Begin at the line containing "l, s.still x = false" in the entries below and end at the line containing "d).accCtl = 5000"; transcribe that range exactly and nothing outside it.

▶ **Saved entries**:
⟨
-- ==== Sys2Proof/Certificates/Slice0/Obligations.lean ====
section
/-! DEFINITION. The statements for the provers: what the spec says the machine and its instructions do. -/

open Sys2Proof Sys2Proof.Machine

/-- 02 R22, R30, R34, R35: no bit of a word or side entry is dropped, no two instructions share words, and each has one encoding. -/
def Obligations.DecodeEncode : Prop :=
  (∀ (i : Instr) (w : BitVec 32) (e : BitVec 64), encode i = some (w, e) ↔ decode w e = .ok i)
  ∧ ∀ i : Instr, encode i = none ↔ i.parts = none

/-- 02 R34, R35: the assigned opcodes; 195 instructions in 42 classes. The two errors are what checks 0x01 and 0x02 of 02 R39 report. -/
def Obligations.DecodableOpcodes : Prop :=
  let counts : List Nat := [16, 7, 5, 6, 13, 6, 6, 4, 5, 3, 2, 3, 5, 3, 2, 2, 4, 3, 3, 5, 2, 2, 2, 10, 4, 3, 6, 5, 3, 5, 4, 5, 6, 4, 7, 5, 3,
    5, 2, 3, 2, 4]
  counts.sum = 195 ∧
  ∀ (w : BitVec 32) (e : BitVec 64),
    let major := w.toNat / 2 ^ 26
    let minor := e.toNat / 2 ^ 56
    (major = 0 ∨ 0x2A < major → decode w e = .error (.reservedMajor major))
    ∧ (1 ≤ major → ∀ n, counts[major - 1]? = some n →
        (minor < n → ∃ i, decode w e = .ok i)
        ∧ (n ≤ minor → decode w e = .error (.unassignedMinor major minor)))

/-- Worked encodings of 04, 05, 07, 12, 14 and 18: the word, the side entry, the instruction with its fields srcA, srcB, dstA, dstB, tag, pm,
ext, mod, ty, sty, sa, sb, lit. -/
def Obligations.DecodeWords : Prop :=
  decode 0x40217F00 0x3 = .ok (.exitExit ⟨0, 0, 0x42, 0x7F, 0, 0, 0, 0, 0, 0, 0, 0, 3⟩)
  ∧ decode 0x40E3FF00 0x0100000000000000 = .ok (.exitAbort ⟨0, 3, 0x47, 0x7F, 0, 0, 0, 0, 0, 0, 0, 0, 0⟩)
  ∧ decode 0x04065200 0x0020500000000000 = .ok (.ialuAdd ⟨0, 0, 0x0C, 0x52, 0, 0, 0, 32, 10, 0, 0, 0, 0⟩)
  ∧ decode 0x0C457F00 0x0200000000000603 = .ok (.addrAscale ⟨0, 1, 0x0A, 0x7F, 0, 0, 0, 0, 0, 0, 0, 0, 0x603⟩)
  ∧ decode 0x10097F00 0x0000100000000124 = .ok (.vfmaFma ⟨0, 0, 0x12, 0x7F, 0, 0, 0, 0, 2, 0, 0, 0, 0x124⟩)
  ∧ decode 0x28030A00 0x0000000000000001 = .ok (.steerSteer ⟨0, 0, 0x06, 0x0A, 0, 0, 0, 0, 0, 0, 0, 0, 1⟩)
  ∧ decode 0x44CF7F00 0x0200000000088083 = .ok (.stateSacc ⟨0, 3, 0x1E, 0x7F, 0, 0, 0, 0, 0, 0, 0, 0, 0x88083⟩)
  ∧ decode 0x6CC47F00 0x0100380000000001 = .ok (.mmaMrow ⟨0, 3, 0x08, 0x7F, 0, 0, 0, 0, 7, 0, 0, 0, 1⟩)
  ∧ decode 0x842CFF00 0x0100780000000000 = .ok (.rmtRst ⟨0, 0, 0x59, 0x7F, 0, 0, 0, 0, 15, 0, 0, 0, 0⟩)
  ∧ decode 0x9CC67F00 0x3 = .ok (.trapTrap ⟨0, 3, 0x0C, 0x7F, 0, 0, 0, 0, 0, 0, 0, 0, 3⟩)

/-- 04 R75, 05 R109: what one step is, in terms of exec. What a cycle holds is an open choice (log entries 1 and 44). -/
def Obligations.StepRunsDecoded : Prop :=
  ∀ (s : State),
    let u : State := { s with ticks := s.ticks + 1 }
    let v : State := if s.batch = [] then { u.tick with batch := u.tick.cycleBatch } else u
    (v.nextOf v.batch = none → step s = .next { v with batch := [] })
    ∧ ∀ (c : Choice) (cs : List Choice), v.nextOf v.batch = some (c, cs) →
        let k := (v.cycleKey c).headD 0
        let w : State := { v with batch := cs }
        let t : State := if k < 3 then w else if k < 8 then w.closeCycle else w.closeCycle.writeLogs
        (∀ (fi : Firing) (i : Instr), c = .set fi →
          decode ((t.tile ⟨fi.die, fi.tile⟩).station fi.slot fi.station).1 ((t.tile ⟨fi.die, fi.tile⟩).station fi.slot fi.station).2 = .ok i →
          step s = exec i { t with ready := removeFirst (fun x => x = fi) t.ready, cur := fi })
        ∧ (∀ (fi : Firing) (x : DecodeError), c = .set fi →
          decode ((t.tile ⟨fi.die, fi.tile⟩).station fi.slot fi.station).1 ((t.tile ⟨fi.die, fi.tile⟩).station fi.slot fi.station).2 = .error x →
          step s = .next ({ t with ready := removeFirst (fun x => x = fi) t.ready, cur := fi }.badStation fi x))
        ∧ (∀ (e : Event), c = .event e →
          step s = exec e.instr { t with agenda := removeFirst (fun x => x = e) t.agenda, ev := e })

/-- 05 R109, R110, 07 R140, R142, 10 R207: the things of one cycle and their order. Which of those that may take place fall into one
cycle is an open choice (log entry 1). -/
def Obligations.CycleOrder : Prop :=
  ∀ (s : State),
    (∀ c ∈ s.cycleBatch, c ∈ s.choices)
    ∧ (∀ fi, .set fi ∈ s.choices → fi ∈ s.ready ∧ s.canFire fi = true ∧ s.interlocked fi = false)
    ∧ (∀ e, .event e ∈ s.choices → e ∈ s.agenda ∧ s.mayHappen e = true)
    ∧ (s.choices ≠ [] → s.cycleBatch ≠ [])
    ∧ s.cycleBatch.Pairwise (fun a b => lexLt (s.cycleKey b) (s.cycleKey a) = false ∧ ∀ p ∈ s.portsOf a, p ∉ s.portsOf b)
    ∧ (∀ l c cs, s.nextOf l = some (c, cs) → ∃ skipped, l = skipped ++ c :: cs ∧ s.still c = true ∧ ∀ x ∈ skipped, s.still x = false)
    ∧ ∀ l, s.nextOf l = none ↔ ∀ x ∈ l, s.still x = false

/-- The Reset columns of 05 R111, 06 R128, 07 R145, 09 R194, 11 R239, 14 R313 to R315, 17 R354 to R357, 18 R367 and R370, 19 R385, 20 R405 and R413. -/
def Obligations.ResetValues : Prop :=
  let s := State.reset
  s.agenda = [.powerUp] ∧ s.ready = [] ∧ s.batch = [] ∧ s.mem = [] ∧ s.hostMem = [] ∧ s.regions = [] ∧ s.launches = []
  ∧ (∀ t : TileId, ∀ k, (s.tile t).aregs.getD k 0 = 0 ∧ ((s.tile t).wregs.getD k (List.replicate 32 0x7F)) = List.replicate 32 0x7F
      ∧ (s.tile t).sreg k = zeros 128 ∧ (s.tile t).mstoreStat = 0 ∧ (s.tile t).spadStatus = 0 ∧ (s.tile t).agqStatus = 0
      ∧ (s.tile t).kstoreStat = 0)
  ∧ (∀ d, (s.die d).bsched = 8 ∧ fieldOf (s.die d).aspCtl 8 16 = 100 ∧ fieldOf (s.die d).memord 4 8 = 16
      ∧ fieldOf (s.die d).cctl 0 16 = 20 ∧ fieldOf (s.die d).cctl 16 16 = 50 ∧ fieldOf (s.die d).cctl 40 8 = 80
      ∧ (s.die d).cstat = 0 ∧ (∀ l, fieldOf (Link.stat l (s.link d l)) 0 3 = 4) ∧ (s.die d).accCtl = 5000
      ∧ (s.die d).tbk = List.replicate 4 0 ∧ (s.die d).tbf = List.replicate 4 0
      ∧ (s.die d).rings.cq = 6 ∧ (s.die d).rings.eq = 8 ∧ (s.die d).rings.chead = 0 ∧ (s.die d).rings.ctail = 0
      ∧ (s.die d).rings.ehead = 0 ∧ (s.die d).rings.etail = 0 ∧ (s.die d).boot.stat = 0 ∧ (s.die d).boot.patch = 0
      ∧ fieldOf (s.die d).ramp.ctl 32 18 = 197600 ∧ fieldOf (s.die d).ramp.ctl 16 16 = 4096 ∧ fieldOf (s.die d).ramp.ctl 0 16 = 4096
      ∧ ∀ q, let x := NMap.getD (s.die d).queues q {}
          x.base = 0 ∧ x.head = 0 ∧ x.tail = 0 ∧ fieldOf x.ctl 24 4 = 1 ∧ fieldOf x.ctl 20 4 = 1 ∧ fieldOf x.ctl 0 20 = 0
          ∧ fieldOf x.ctl 61 3 = 0)
  ∧ ∀ c, (s.ctx c).st = .free ∧ s.level c = 0 ∧ ∀ d, let x := s.cd c d
      x.status = 0 ∧ x.trape = List.replicate 32 0 ∧ x.save = 0 ∧ x.saveSz = 0 ∧ x.pages = []
      ∧ x.ring.base = 0 ∧ x.ring.size = 16 ∧ x.ring.head = 0 ∧ x.ring.tail = 0 ∧ x.ring.commit = 0
      ∧ x.ring.shdBase = 0 ∧ x.ring.shdSize = 21
      ∧ fieldOf x.obs.ctl 32 32 = 10000 ∧ fieldOf x.obs.ctl 0 32 = 0 ∧ x.obs.catBase = 0 ∧ x.obs.catSize = 16
      ∧ x.obs.catHead = 0 ∧ x.obs.catTail = 0 ∧ x.obs.histBase = 0 ∧ x.obs.histSize = 0 ∧ x.obs.hangBase = 0 ∧ x.obs.hangSize = 0

/-- The canonical form of memory (log entry 3) at reset. -/
def Obligations.MemoryFormAtReset : Prop := MemInv State.reset

/-- The canonical form of memory (log entry 3) is kept by every one of the 309 meanings and by the step around them. -/
def Obligations.StepKeepsMemoryForm : Prop := ∀ s t : State, MemInv s → step s = .next t → MemInv t

/-- 00 R4: no state stops. `ticks` is the model's count of steps (log entry 2). -/
def Obligations.StepGoesOn : Prop :=
  ∀ s : State, ∃ t, step s = .next t ∧ t.ticks = s.ticks + 1 ∧ t.pkg = s.pkg

/-- 07 R149: the results of IALU and ICMP, element by element. `x` and `y` are the bit patterns of the elements, `v x` and `v y` their
values by the type. -/
def Obligations.IntegerLanes : Prop :=
  ∀ (f : Fields) (s u : State), f.tyT.isInt = true → Fires f (sregDests f) s u →
    let w := f.tyT.width
    let v : Nat → Int := fun x => if f.tyT.isSigned && decide (2 ^ (w - 1) ≤ x) then (x : Int) - 2 ^ w else (x : Int)
    let lo : Int := if f.tyT.isSigned then -(2 ^ (w - 1)) else 0
    let hi : Int := if f.tyT.isSigned then 2 ^ (w - 1) - 1 else 2 ^ w - 1
    let wrap : Int → Nat := fun x => (x % 2 ^ w).toNat
    let sat : Int → Nat := fun x => if f.sat then wrap (max lo (min hi x)) else wrap x
    let mask : Bool → Nat := fun c => if c then 2 ^ w - 1 else 0
    let two : (Nat → Nat → Nat) → Host.Outcome State Fault Refusal := fun g =>
      .next (finished f s (valueOut f s u (mapTwo f.tyT.size g (opIn f s u f.tyT false) (opIn f s u f.tyT true))))
    let one : (Nat → Nat) → Host.Outcome State Fault Refusal := fun g =>
      .next (finished f s (valueOut f s u (mapOne f.tyT.size g (opIn f s u f.tyT false))))
    exec (.ialuAdd f) s = two (fun x y => sat (v x + v y))
    ∧ exec (.ialuSub f) s = two (fun x y => sat (v x - v y))
    ∧ exec (.ialuMul f) s = two (fun x y => sat (v x * v y))
    ∧ exec (.ialuMulh f) s = two (fun x y => wrap (v x * v y / 2 ^ w))
    ∧ exec (.ialuMin f) s = two (fun x y => if v x < v y then x else y)
    ∧ exec (.ialuMax f) s = two (fun x y => if v x > v y then x else y)
    ∧ exec (.ialuAnd f) s = two (fun x y => x &&& y)
    ∧ exec (.ialuOr f) s = two (fun x y => x ||| y)
    ∧ exec (.ialuXor f) s = two (fun x y => x ^^^ y)
    ∧ exec (.ialuNot f) s = one (fun x => 2 ^ w - 1 - x)
    ∧ exec (.ialuShl f) s = two (fun x y => sat (v x * 2 ^ (y % w)))
    ∧ exec (.ialuShr f) s = two (fun x y => wrap (v x / 2 ^ (y % w)))
    ∧ exec (.ialuRot f) s = two (fun x y => x * 2 ^ (y % w) % 2 ^ w + x / 2 ^ (w - y % w))
    ∧ exec (.ialuPopc f) s = one (fun x => ((List.range w).filter (fun i => x.testBit i)).length)
    ∧ exec (.ialuClz f) s = one (fun x => if x = 0 then w else w - 1 - Nat.log2 x)
    ∧ exec (.ialuAbs f) s = one (fun x => sat (if v x < 0 then -v x else v x))
    ∧ exec (.icmpEq f) s = two (fun x y => mask (decide (v x = v y)))
    ∧ exec (.icmpNe f) s = two (fun x y => mask (decide (v x ≠ v y)))
    ∧ exec (.icmpLt f) s = two (fun x y => mask (decide (v x < v y)))
    ∧ exec (.icmpLe f) s = two (fun x y => mask (decide (v x ≤ v y)))
    ∧ exec (.icmpGt f) s = two (fun x y => mask (decide (v x > v y)))
    ∧ exec (.icmpGe f) s = two (fun x y => mask (decide (v x ≥ v y)))
    ∧ exec (.icmpTst f) s = two (fun x y => mask (decide (x &&& y ≠ 0)))

/-- 07 R151, R152: the address registers. `k` is the register that side B names, `j` the window, `x` the value on side A. -/
def Obligations.AddressArithmetic : Prop :=
  ∀ (f : Fields) (s u : State), Fires f (sregDests f) s u →
    let t := s.cur.at_
    let a := opIn f s u .none false
    let b := opIn f s u .none true
    let x := leNat (sliceB a 0 8)
    let k := (byteAt b 0).toNat % 16
    let r := ((u.tile t).aregs.getD k 0).toNat
    let put : Nat → State := fun v =>
      finished f s ((valueOut f s u (leBytes 8 v)).regLater ⟨s.cur, f⟩ (.a k) 0 (leBytes 8 v))
    let show_ : Nat → State := fun v => finished f s (valueOut f s u (leBytes 8 v))
    exec (.addrAmov f) s = .next (put x)
    ∧ exec (.addrAoff f) s = .next (put ((r + x) % 2 ^ 64))
    ∧ exec (.addrAscale f) s = .next (show_ ((r + x * 2 ^ ((byteAt b 1).toNat % 64)) % 2 ^ 64))
    ∧ exec (.addrAread f) s = .next (show_ r)
    ∧ ∀ base bound, u.window? s.cur.region ((byteAt b 1).toNat % 8) = some (base, bound) →
        let c := u.regionCtx s.cur.region
        let off := leNat (sliceB a 0 4)
        let v := leNat ((List.range 8).map (fun i => if off + i < bound then u.readByte c (base + off + i) else 0))
        let u' := if bound < off + 8 then u.setStatus c s.cur.die 4 else u
        exec (.addrApw f) s
          = .next (finished f s ((valueOut f s u' (leBytes 8 v)).regLater ⟨s.cur, f⟩ (.a k) 0 (leBytes 8 v)))

/-- 07 R154: fused multiply-add and dot products. -/
def Obligations.FusedAndDotResults : Prop :=
  ∀ (f : Fields) (s u : State), Fires f (sregDests f) s u →
    let t := f.tyT.fty
    let n := f.tyT.size
    let ps := pairElems n (opIn f s u f.tyT false) (opIn f s u f.tyT true)
    let reg := (u.tile s.cur.at_).sreg (f.lit.toNat % 8)
    let scale : Nat → Nat := fun i => (byteAt ((u.tile s.cur.at_).wregs.getD (f.lit.toNat / 16 % 16) []) (i * n / 4)).toNat
    let bv : Nat → Nat → FVal := fun i y =>
      if f.lit.toNat / 256 % 2 = 1 then
        (if scale i = 0xFF then .nan else fscale ((scale i : Int) - 127) (decodeF t y))
      else decodeF t y
    let cv : Nat → FVal := fun i => if f.lit.toNat / 8 % 2 = 1 then fzero true else decodeF t (numAt reg (i * n) n)
    let out : FVal → Nat := roundF t f.rnd f.nanovf
    let lanes : (FVal → FVal → FVal) → Host.Outcome State Fault Refusal := fun g =>
      .next (finished f s (valueOut f s u (packElems n (ps.zipIdx.map (fun q =>
        out (g (fmul (decodeF t q.1.1) (bv q.2 q.1.2)) (cv q.2)))))))
    let plus := faddR (f.rnd = .rdn)
    let sum := treeSum (ps.zipIdx.map (fun q => roundF .f32 .rne false (fmul (decodeF t q.1.1) (bv q.2 q.1.2))))
    let one : Nat → Host.Outcome State Fault Refusal := fun y =>
      .next (finished f s (valueOut f s u
        (if f.lit.toNat / 512 % 2 = 1 then leBytes 4 y else leBytes n (out (decodeF .f32 y)))))
    exec (.vfmaFma f) s = lanes (fun p c => plus p c)
    ∧ exec (.vfmaFms f) s = lanes (fun p c => plus p (fneg c))
    ∧ exec (.vfmaFnma f) s = lanes (fun p c => plus (fneg p) c)
    ∧ exec (.vfmaFnms f) s = lanes (fun p c => plus (fneg p) (fneg c))
    ∧ exec (.vfmaDot f) s = one sum
    ∧ exec (.vfmaDotacc f) s
        = one (roundF .f32 .rne false (faddR false (decodeF .f32 sum) (decodeF .f32 (leNat (reg.take 4)))))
⟩
▶ **EXERCISE RESULT**:
    ∧ ∀ l, s.nextOf l = none ↔ ∀ x ∈ l, s.still x = false

/-- The Reset columns of 05 R111, 06 R128, 07 R145, 09 R194, 11 R239, 14 R313 to R315, 17 R354 to R357, 18 R367 and R370, 19 R385, 20 R405 and R413. -/
def Obligations.ResetValues : Prop :=
  let s := State.reset
  s.agenda = [.powerUp] ∧ s.ready = [] ∧ s.batch = [] ∧ s.mem = [] ∧ s.hostMem = [] ∧ s.regions = [] ∧ s.launches = []
  ∧ (∀ t : TileId, ∀ k, (s.tile t).aregs.getD k 0 = 0 ∧ ((s.tile t).wregs.getD k (List.replicate 32 0x7F)) = List.replicate 32 0x7F
      ∧ (s.tile t).sreg k = zeros 128 ∧ (s.tile t).mstoreStat = 0 ∧ (s.tile t).spadStatus = 0 ∧ (s.tile t).agqStatus = 0
      ∧ (s.tile t).kstoreStat = 0)
  ∧ (∀ d, (s.die d).bsched = 8 ∧ fieldOf (s.die d).aspCtl 8 16 = 100 ∧ fieldOf (s.die d).memord 4 8 = 16
      ∧ fieldOf (s.die d).cctl 0 16 = 20 ∧ fieldOf (s.die d).cctl 16 16 = 50 ∧ fieldOf (s.die d).cctl 40 8 = 80
      ∧ (s.die d).cstat = 0 ∧ (∀ l, fieldOf (Link.stat l (s.link d l)) 0 3 = 4) ∧ (s.die d).accCtl = 5000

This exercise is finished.